Alberta’s deficit is $7.5 billion this year and is projected to be $6.8 billion in 2020-21.

The budget introduced last week is based on West Texas Intermediate, the North American benchmark for oil, averaging US$58 a barrel. It’s currently sitting around $42 a barrel. Every one dollar reduction takes $200 million out of Alberta’s budget.

Kenney said his government will manage the situation by continuing to keep spending flat on health and education, by trying to find savings, and by reducing operational spending.

“All we can do is manage what is within our control,” said Kenney. “This is why it’s particularly important that we continue on the path of fiscal responsibility.”

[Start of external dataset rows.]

-- ==== Sys2Proof/Laws/Encoding.lean ====
section
/-! SUPPORT. What a packed command word holds: its number, its fields, and its fixed bits under
each format's mask (30_encoding.md R101, R102). -/

namespace Sys2Proof

variable (op : BitVec 8) (rd ra rb rc rx ry : Reg)

theorem packWord_toNat :
    (packWord op rd ra rb rc rx ry).toNat =
      op.toNat * 2 ^ 24 + rd.val * 2 ^ 20 + ra.val * 2 ^ 16 + rb.val * 2 ^ 12 + rc.val * 2 ^ 8 +
        rx.val * 2 ^ 4 + ry.val := by
  unfold packWord
  simp only [BitVec.toNat_append, BitVec.toNat_ofFin]
  have := op.isLt
  repeat rw [← Nat.shiftLeft_add_eq_or_of_lt (by omega)]
  simp only [Nat.shiftLeft_eq]
  ring

@[simp] theorem opOf_packWord : opOf (packWord op rd ra rb rc rx ry) = op := by
  apply BitVec.eq_of_toNat_eq
  simp only [opOf, BitVec.extractLsb'_toNat, packWord_toNat, Nat.shiftRight_eq_div_pow]
  omega

/-- A four-bit field of a word, as a number. -/
theorem field_val (w : Word) (lo : Nat) :
    ((w.extractLsb' lo 4).toFin : Fin (2 ^ 4)).val = w.toNat / 2 ^ lo % 16 := by
  show (w.extractLsb' lo 4).toNat = _
  simp only [BitVec.extractLsb'_toNat, Nat.shiftRight_eq_div_pow]

@[simp] theorem rdOf_packWord : rdOf (packWord op rd ra rb rc rx ry) = rd := by
  apply Fin.eq_of_val_eq
  rw [rdOf, field_val, packWord_toNat]
  omega

@[simp] theorem raOf_packWord : raOf (packWord op rd ra rb rc rx ry) = ra := by
  apply Fin.eq_of_val_eq
  rw [raOf, field_val, packWord_toNat]
  omega

@[simp] theorem rbOf_packWord : rbOf (packWord op rd ra rb rc rx ry) = rb := by
  apply Fin.eq_of_val_eq
  rw [rbOf, field_val, packWord_toNat]
  omega

@[simp] theorem rcOf_packWord : rcOf (packWord op rd ra rb rc rx ry) = rc := by
  apply Fin.eq_of_val_eq
  rw [rcOf, field_val, packWord_toNat]
  omega

@[simp] theorem rxOf_packWord : rxOf (packWord op rd ra rb rc rx ry) = rx := by
  apply Fin.eq_of_val_eq
  rw [rxOf, field_val, packWord_toNat]
  omega

@[simp] theorem ryOf_packWord : ryOf (packWord op rd ra rb rc rx ry) = ry := by
  apply Fin.eq_of_val_eq
  rw [ryOf, field_val, packWord_toNat]
  omega

/-- The mask test on a packed word, bit by bit: enough for each format. -/
theorem mask_test {w m t : Word} (h : ∀ i < 32, (w.getLsbD i && m.getLsbD i) = t.getLsbD i) :
    w &&& m = t :=
  BitVec.eq_of_getLsbD_eq fun i hi => by rw [BitVec.getLsbD_and]; exact h i hi

theorem mask_z : packWord op 0 0 0 0 0 0 &&& Format.z.mask = matchWord op := by
  refine mask_test fun i hi => ?_
  simp only [packWord, Format.mask, matchWord, BitVec.getLsbD_append]
  interval_cases i <;> simp

theorem mask_d : packWord op rd 0 0 0 0 0 &&& Format.d.mask = matchWord op := by
  refine mask_test fun i hi => ?_
  simp only [packWord, Format.mask, matchWord, BitVec.getLsbD_append]
  interval_cases i <;> simp

theorem mask_a : packWord op 0 ra 0 0 0 0 &&& Format.a.mask = matchWord op := by
  refine mask_test fun i hi => ?_
  simp only [packWord, Format.mask, matchWord, BitVec.getLsbD_append]
  interval_cases i <;> simp

theorem mask_ab : packWord op 0 ra rb 0 0 0 &&& Format.ab.mask = matchWord op := by
  refine mask_test fun i hi => ?_
  simp only [packWord, Format.mask, matchWord, BitVec.getLsbD_append]
  interval_cases i <;> simp

theorem mask_dab : packWord op rd ra rb 0 0 0 &&& Format.dab.mask = matchWord op := by
  refine mask_test fun i hi => ?_
  simp only [packWord, Format.mask, matchWord, BitVec.getLsbD_append]
  interval_cases i <;> simp

theorem mask_dac : packWord op rd ra 0 rc 0 0 &&& Format.dac.mask = matchWord op := by
  refine mask_test fun i hi => ?_
  simp only [packWord, Format.mask, matchWord, BitVec.getLsbD_append]
  interval_cases i <;> simp

theorem mask_dabc : packWord op rd ra rb rc 0 0 &&& Format.dabc.mask = matchWord op := by
  refine mask_test fun i hi => ?_
  simp only [packWord, Format.mask, matchWord, BitVec.getLsbD_append]
  interval_cases i <;> simp

theorem mask_dabxy : packWord op rd ra rb 0 rx ry &&& Format.dabxy.mask = matchWord op := by
  refine mask_test fun i hi => ?_
  simp only [packWord, Format.mask, matchWord, BitVec.getLsbD_append]
  interval_cases i <;> simp

end Sys2Proof
end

The NDP told Canadian Press the government is making a difficult situation worse by not funding for growth and inflation in health and education.

The government has said there is no money for teacher salary increases, is looking for wage and benefit cuts from nurses, and is bringing in changes to the way doctors are paid. Physicians have said the new rules will makes it difficult for rural and family practices to continue, which will force more patients into already-crowded emergency wards.

Albertans pay the lowest overall taxes in Canada and have no sales tax. Kenney has rejected any kind of tax increase, saying it would be self-defeating in a fragile economy.

NDP finance critic Shannon Phillips said the government needs to reverse course on its corporate income tax cut to eight per cent. She said the decrease is sucking billions of dollars out of the bottom line.